From the entries below, please output exactly the lines starting at the one containing "SameToHost State.reset" and ending at the one containing "SameToHost (readingP1 [])", both included.
==== RECORDS FOR THE EXERCISE
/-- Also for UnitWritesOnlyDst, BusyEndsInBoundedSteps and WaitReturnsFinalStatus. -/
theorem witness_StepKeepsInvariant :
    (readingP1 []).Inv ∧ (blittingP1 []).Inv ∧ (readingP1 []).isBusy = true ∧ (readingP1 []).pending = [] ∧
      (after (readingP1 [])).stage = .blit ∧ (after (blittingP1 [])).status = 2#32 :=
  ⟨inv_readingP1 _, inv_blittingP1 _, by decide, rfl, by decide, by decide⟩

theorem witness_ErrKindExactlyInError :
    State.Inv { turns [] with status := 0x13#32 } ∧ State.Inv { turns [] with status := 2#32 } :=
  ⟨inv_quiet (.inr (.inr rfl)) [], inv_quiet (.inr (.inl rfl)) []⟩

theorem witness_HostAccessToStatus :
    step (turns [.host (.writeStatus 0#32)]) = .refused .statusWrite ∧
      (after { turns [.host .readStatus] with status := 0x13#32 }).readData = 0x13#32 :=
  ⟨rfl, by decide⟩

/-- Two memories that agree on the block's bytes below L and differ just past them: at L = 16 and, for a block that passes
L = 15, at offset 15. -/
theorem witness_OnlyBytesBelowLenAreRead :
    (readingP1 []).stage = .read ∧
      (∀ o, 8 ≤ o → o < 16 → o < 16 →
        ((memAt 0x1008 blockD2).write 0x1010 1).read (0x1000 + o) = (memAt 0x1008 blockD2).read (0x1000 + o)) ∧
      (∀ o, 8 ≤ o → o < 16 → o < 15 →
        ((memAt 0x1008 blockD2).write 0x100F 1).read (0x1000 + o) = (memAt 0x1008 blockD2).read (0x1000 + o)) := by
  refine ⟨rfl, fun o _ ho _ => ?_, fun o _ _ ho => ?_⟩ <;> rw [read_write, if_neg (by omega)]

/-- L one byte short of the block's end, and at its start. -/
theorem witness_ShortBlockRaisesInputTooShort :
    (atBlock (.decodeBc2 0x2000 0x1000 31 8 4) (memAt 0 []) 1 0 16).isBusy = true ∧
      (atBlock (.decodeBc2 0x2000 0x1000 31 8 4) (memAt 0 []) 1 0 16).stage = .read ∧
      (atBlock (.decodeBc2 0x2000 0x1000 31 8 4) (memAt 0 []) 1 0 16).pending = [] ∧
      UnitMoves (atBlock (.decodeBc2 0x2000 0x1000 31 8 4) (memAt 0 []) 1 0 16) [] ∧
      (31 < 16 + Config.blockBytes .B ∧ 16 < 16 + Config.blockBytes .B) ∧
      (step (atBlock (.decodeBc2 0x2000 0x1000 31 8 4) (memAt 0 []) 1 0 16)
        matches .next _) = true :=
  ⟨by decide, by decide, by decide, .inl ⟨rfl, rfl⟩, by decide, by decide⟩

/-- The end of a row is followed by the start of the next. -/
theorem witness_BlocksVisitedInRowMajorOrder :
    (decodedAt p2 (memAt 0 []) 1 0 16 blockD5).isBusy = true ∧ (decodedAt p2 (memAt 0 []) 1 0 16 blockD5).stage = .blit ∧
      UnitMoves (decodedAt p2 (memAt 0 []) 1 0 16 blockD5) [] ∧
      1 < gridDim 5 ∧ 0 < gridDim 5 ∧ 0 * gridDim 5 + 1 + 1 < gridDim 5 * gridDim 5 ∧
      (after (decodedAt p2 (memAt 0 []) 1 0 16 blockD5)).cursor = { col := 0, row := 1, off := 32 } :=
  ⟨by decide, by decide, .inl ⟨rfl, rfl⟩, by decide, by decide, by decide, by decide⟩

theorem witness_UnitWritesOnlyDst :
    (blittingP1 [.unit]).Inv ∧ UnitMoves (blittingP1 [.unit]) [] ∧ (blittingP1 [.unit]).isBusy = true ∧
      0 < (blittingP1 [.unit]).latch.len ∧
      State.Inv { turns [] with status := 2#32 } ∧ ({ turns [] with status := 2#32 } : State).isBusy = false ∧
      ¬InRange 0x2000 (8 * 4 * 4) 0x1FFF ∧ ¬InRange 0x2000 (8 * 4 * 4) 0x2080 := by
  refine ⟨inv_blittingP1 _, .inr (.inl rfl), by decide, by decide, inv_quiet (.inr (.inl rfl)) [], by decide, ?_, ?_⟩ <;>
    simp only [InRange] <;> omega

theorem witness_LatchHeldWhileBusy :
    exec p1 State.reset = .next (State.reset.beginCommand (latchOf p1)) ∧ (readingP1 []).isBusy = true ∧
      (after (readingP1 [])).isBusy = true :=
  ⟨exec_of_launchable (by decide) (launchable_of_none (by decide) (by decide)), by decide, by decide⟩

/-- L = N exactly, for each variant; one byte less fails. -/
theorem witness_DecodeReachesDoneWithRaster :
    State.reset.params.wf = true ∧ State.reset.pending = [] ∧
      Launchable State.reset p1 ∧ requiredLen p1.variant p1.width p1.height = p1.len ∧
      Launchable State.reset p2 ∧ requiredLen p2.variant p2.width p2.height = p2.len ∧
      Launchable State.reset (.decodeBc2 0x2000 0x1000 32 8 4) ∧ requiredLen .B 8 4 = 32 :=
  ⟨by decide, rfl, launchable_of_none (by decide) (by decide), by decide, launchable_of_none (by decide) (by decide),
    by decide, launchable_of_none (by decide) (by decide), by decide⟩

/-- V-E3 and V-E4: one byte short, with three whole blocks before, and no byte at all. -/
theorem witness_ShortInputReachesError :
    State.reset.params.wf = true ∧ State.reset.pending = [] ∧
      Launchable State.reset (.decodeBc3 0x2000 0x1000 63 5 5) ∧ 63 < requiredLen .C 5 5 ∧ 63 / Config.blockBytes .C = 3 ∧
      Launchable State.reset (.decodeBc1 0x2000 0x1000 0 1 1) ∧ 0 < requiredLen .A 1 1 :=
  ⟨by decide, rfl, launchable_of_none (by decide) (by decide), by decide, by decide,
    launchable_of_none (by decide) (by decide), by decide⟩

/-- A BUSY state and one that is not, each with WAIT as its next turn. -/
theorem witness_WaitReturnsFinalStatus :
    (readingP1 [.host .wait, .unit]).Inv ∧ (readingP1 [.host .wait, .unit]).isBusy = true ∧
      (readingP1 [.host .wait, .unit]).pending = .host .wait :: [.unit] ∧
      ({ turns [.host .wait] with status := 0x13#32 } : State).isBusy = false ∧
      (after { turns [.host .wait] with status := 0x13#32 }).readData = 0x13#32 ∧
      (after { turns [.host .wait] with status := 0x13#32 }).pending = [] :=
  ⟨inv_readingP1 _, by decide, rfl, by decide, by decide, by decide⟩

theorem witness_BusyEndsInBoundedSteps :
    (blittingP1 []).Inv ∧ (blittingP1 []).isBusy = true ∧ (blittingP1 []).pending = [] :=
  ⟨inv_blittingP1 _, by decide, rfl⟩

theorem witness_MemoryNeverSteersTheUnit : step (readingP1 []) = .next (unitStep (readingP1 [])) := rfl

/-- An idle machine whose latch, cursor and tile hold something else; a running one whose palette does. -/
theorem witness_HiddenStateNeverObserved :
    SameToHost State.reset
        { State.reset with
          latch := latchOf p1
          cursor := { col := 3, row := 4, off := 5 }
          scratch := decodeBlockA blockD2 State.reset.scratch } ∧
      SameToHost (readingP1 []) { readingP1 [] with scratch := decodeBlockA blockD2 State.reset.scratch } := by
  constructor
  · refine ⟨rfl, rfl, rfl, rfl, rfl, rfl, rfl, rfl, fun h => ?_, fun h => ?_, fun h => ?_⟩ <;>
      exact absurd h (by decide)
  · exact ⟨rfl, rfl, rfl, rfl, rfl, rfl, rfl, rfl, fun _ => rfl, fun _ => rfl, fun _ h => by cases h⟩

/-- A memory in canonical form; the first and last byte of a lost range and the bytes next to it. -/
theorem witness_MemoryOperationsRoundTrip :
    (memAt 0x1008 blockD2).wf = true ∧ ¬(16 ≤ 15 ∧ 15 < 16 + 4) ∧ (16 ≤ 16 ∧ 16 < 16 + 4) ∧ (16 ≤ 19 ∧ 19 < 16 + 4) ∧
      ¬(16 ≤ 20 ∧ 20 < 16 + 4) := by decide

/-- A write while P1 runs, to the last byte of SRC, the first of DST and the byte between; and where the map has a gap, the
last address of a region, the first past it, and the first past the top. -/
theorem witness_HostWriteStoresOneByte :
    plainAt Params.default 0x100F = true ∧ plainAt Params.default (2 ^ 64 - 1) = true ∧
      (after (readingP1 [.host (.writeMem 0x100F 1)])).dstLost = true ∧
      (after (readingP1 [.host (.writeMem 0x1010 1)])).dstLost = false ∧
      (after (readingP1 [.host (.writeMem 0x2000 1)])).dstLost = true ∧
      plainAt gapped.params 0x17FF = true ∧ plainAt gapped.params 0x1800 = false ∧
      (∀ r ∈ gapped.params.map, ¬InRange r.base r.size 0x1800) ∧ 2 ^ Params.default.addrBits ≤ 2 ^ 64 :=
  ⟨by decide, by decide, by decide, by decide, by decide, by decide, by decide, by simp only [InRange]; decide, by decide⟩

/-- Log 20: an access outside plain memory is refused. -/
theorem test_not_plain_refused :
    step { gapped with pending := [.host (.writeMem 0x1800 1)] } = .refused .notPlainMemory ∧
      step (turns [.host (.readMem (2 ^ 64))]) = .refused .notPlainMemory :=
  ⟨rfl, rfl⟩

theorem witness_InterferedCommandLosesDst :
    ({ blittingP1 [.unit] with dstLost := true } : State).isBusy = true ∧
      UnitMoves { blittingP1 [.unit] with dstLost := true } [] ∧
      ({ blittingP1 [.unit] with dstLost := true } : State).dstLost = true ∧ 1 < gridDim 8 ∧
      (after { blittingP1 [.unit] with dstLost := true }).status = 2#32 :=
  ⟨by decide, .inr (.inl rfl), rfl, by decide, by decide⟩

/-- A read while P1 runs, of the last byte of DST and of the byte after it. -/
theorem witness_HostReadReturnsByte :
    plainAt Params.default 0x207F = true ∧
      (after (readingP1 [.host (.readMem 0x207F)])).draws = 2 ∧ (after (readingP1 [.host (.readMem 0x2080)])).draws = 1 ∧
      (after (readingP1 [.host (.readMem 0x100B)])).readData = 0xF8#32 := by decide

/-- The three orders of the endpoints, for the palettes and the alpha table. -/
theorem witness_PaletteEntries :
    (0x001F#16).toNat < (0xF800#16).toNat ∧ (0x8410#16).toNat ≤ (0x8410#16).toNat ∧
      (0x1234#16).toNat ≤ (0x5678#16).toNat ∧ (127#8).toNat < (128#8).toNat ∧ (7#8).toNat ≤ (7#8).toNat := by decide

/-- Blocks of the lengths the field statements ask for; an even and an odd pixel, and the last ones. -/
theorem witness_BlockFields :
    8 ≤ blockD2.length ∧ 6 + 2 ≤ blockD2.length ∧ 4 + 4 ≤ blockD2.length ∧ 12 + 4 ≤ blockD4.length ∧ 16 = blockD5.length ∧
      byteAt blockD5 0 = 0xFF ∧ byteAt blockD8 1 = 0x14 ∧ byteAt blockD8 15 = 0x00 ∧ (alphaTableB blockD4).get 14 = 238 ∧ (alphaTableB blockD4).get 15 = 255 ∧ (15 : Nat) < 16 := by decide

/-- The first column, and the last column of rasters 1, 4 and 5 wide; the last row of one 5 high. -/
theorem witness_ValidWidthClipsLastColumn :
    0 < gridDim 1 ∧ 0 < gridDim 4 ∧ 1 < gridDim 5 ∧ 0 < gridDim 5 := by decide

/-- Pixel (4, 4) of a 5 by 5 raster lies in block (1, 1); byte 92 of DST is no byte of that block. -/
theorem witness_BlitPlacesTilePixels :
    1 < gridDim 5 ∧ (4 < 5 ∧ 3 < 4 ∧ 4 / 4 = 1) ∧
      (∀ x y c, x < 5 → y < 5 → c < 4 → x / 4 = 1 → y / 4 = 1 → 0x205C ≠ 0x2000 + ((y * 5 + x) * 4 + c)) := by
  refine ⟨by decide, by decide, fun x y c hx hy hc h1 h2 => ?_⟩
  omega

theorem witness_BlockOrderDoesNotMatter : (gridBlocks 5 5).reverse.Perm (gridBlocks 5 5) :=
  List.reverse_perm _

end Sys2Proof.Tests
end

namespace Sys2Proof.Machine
========
→ ANSWER SPACE:
    SameToHost State.reset
        { State.reset with
          latch := latchOf p1
          cursor := { col := 3, row := 4, off := 5 }
          scratch := decodeBlockA blockD2 State.reset.scratch } ∧
      SameToHost (readingP1 []) { readingP1 [] with scratch := decodeBlockA blockD2 State.reset.scratch } := by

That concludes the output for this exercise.